Modern communication and an alarming disappearance…

THE ways of communication between parent and distant, more-or-less grown-up child are easy nowadays. Or they are if the O2 network is working.

This thought is raised by various memories and a worrying headline. The personal flashbacks include my time-shot university days in the 1970s when phones were bolted down rather than mobile. A call home required standing in a queue with a fistful of change.

In my first term away, I managed that once. Today’s young people are more attentive to their possibly anxious parents, texting or messaging daily. That’s my impression from talking to students, and from having a post-student daughter who was distant but isn’t for now.

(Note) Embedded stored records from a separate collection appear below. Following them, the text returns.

/-- 41_speed_gating.md R124: the comparator, its equality case, its sign-bit form, and its correctness for true times whose
distance lies in the comparator's range. -/
def Obligations.ComparatorIsWraparoundSafe : Prop :=
  ∀ w : ClkWidth,
    (∀ now d : ClockWord, due w now d = true ↔
      ((now.toNat : Int) - (d.toNat : Int)) % 2 ^ clockBits w < 2 ^ (clockBits w - 1)) ∧
    (∀ now d : ClockWord, due w now d = true ↔ (subW w now d).getLsbD (clockBits w - 1) = false) ∧
    (∀ now : ClockWord, due w now now = true) ∧
    (∀ tn td : Int, -(2 ^ (clockBits w - 1)) ≤ tn - td → tn - td < 2 ^ (clockBits w - 1) →
      (due w (wrap w tn) (wrap w td) = true ↔ td ≤ tn))

/-- 41_speed_gating.md R123 and R125: the gate. -/
def Obligations.GateVerdict : Prop :=
  ∀ s : State,
    (s.regs.speedControl = false → shouldUpdate s = (true, s)) ∧
    (s.regs.speedControl = true → due s.params.clkW s.now s.regs.nextUpdate = true →
      ∃ d : ClockWord, d.toNat = (s.regs.nextUpdate.toNat + s.regs.timeStep.toNat) % 2 ^ clockBits s.params.clkW ∧
        shouldUpdate s = (true, { s with regs := { s.regs with nextUpdate := d } })) ∧
    (s.regs.speedControl = true → due s.params.clkW s.now s.regs.nextUpdate = false → shouldUpdate s = (false, s))

/-- Under `ClockMonotone` the elapsed time between two samples is their wrapped difference (20_memory.md R61). -/
def Obligations.ElapsedTimeOfSamples : Prop :=
  ∀ (w : ClkWidth) (a b : Nat), clockMonotone w [a, b] = true →
    (subW w (sampleAt w b) (sampleAt w a)).toNat = b - a

/-- 41_speed_gating.md R127, its burst: a call that arrives `L` late is due, and so are up to `floor(L / T) + 1` calls at the
same clock value, in either direction, each moving the deadline on by `T`. -/
def Obligations.LateCallsCatchUp : Prop :=
  ∀ (s : State) (L : Nat) (dirs : List Bool) (now : ClockWord) (rest : List HostInput),
    s.regs.configured = true → s.regs.speedControl = true → 0 < s.regs.timeStep.toNat →
    s.regs.nextUpdate.toNat < 2 ^ clockBits s.params.clkW →
    L + s.regs.timeStep.toNat < 2 ^ (clockBits s.params.clkW - 1) →
    now = sampleAt s.params.clkW (s.regs.nextUpdate.toNat + L) →
    s.host = dirs.map (fun f => HostInput.command (stepWord f) now) ++ rest →
    dirs.length ≤ L / s.regs.timeStep.toNat + 1 →
    ∃ t os, runSteps dirs.length s = .next t ∧ t.obs = s.obs ++ os ∧ os.length = dirs.length ∧
      (∀ o ∈ os, o.resp = 0x04#8) ∧
      t.regs.nextUpdate = sampleAt s.params.clkW (s.regs.nextUpdate.toNat + dirs.length * s.regs.timeStep.toNat)

/-- The pacing law (41_speed_gating.md R128): after a re-anchor at true time `a`, over any row of STEP commands of either
direction under speed control whose clock is monotone and whose distances stay in the comparator's range, the number of
steps taken by a call at true time `t` is at most `(t − a) / T`: the k-th is taken at `a + k*T` or later. -/
def Obligations.GatedStepsKeepThePace : Prop :=
  ∀ (s : State) (a : Nat) (calls : List (Bool × Nat)) (rest : List HostInput),
    s.regs.configured = true → s.regs.speedControl = true → s.regs.timeStep.toNat ≤ 20000000 →
    s.regs.nextUpdate = sampleAt s.params.clkW (a + s.regs.timeStep.toNat) →
    s.host = calls.map (fun c => HostInput.command (stepWord c.1) (sampleAt s.params.clkW c.2)) ++ rest →
    clockMonotone s.params.clkW (a :: calls.map Prod.snd) = true →
    (∀ c ∈ calls, c.2 < a + s.regs.timeStep.toNat + 2 ^ (clockBits s.params.clkW - 1)) →
    ∃ t os, runSteps calls.length s = .next t ∧ t.obs = s.obs ++ os ∧ os.length = calls.length ∧ t.host = rest ∧
      t.regs.timeStep = s.regs.timeStep ∧
      t.regs.nextUpdate = sampleAt s.params.clkW (a + (os.countP tookStep + 1) * s.regs.timeStep.toNat) ∧
      (∀ c, calls.getLast? = some c → a + os.countP tookStep * s.regs.timeStep.toNat ≤ c.2 ∧
        (0 < s.regs.timeStep.toNat → os.countP tookStep ≤ (c.2 - a) / s.regs.timeStep.toNat))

This is almost certainly for the good, although at a time when mental health concerns among students are high, it’s possible to wonder if the old casting off didn’t also have its advantages. My mother wondered and worried, as she has since told me, but I just got on with being a student castaway 200 miles away in that London.

Would young people freshly away from home be better off not being in such constant contact? Would breaking the parental bond a bit more reduce anxiety? No idea, but that doesn’t happen now thanks to mobile communication.

When our daughter had her year in Australia, she messaged her mum most days. She sent me notes, too. We faced-timed and some days she called the house phone, usually as she was walking back from the gym in Perth. Towards the end of her long absence, she went backpacking. That’s when she had the most fun, and when in theory we had most cause to worry, not that I remember fretting much.

The worrying headline concerns a 22-year-old British backpacker who appears to have disappeared while travelling alone in central Auckland, New Zealand. Grace Millane messaged her parents every day, then the messages stopped, and she hasn’t been in touch for a week.

Her family said Grace normally bombarded them with pictures of her travels. In a statement, they said: “Grace has never been out of contact for this amount of time, she is usually in daily contact… we are all extremely upset. It is a very difficult at this time to fully describe the range of emotions we are going through.”

Her father arrived in Auckland yesterday, tired and distraught. There isn’t much more than can be said about the disappearance of Grace Millane. The modern media habit of expressing concern online – “We are thinking of you at this difficult time”, or whatever – always strikes a wrong note for me.

Shared humanity should make such a statement redundant, and newspapers putting such messages on their websites risk tipping into unhelpful sentimentality. The media’s job at such times of extreme worry for families they don’t know is just to convey the facts as best they can.

That isn’t a heartless observation; it’s just that newspapers shouldn’t need to say that they care, as that should be implicit in the business of being a human being.

Naturally enough, I hope the news is better than it sounds.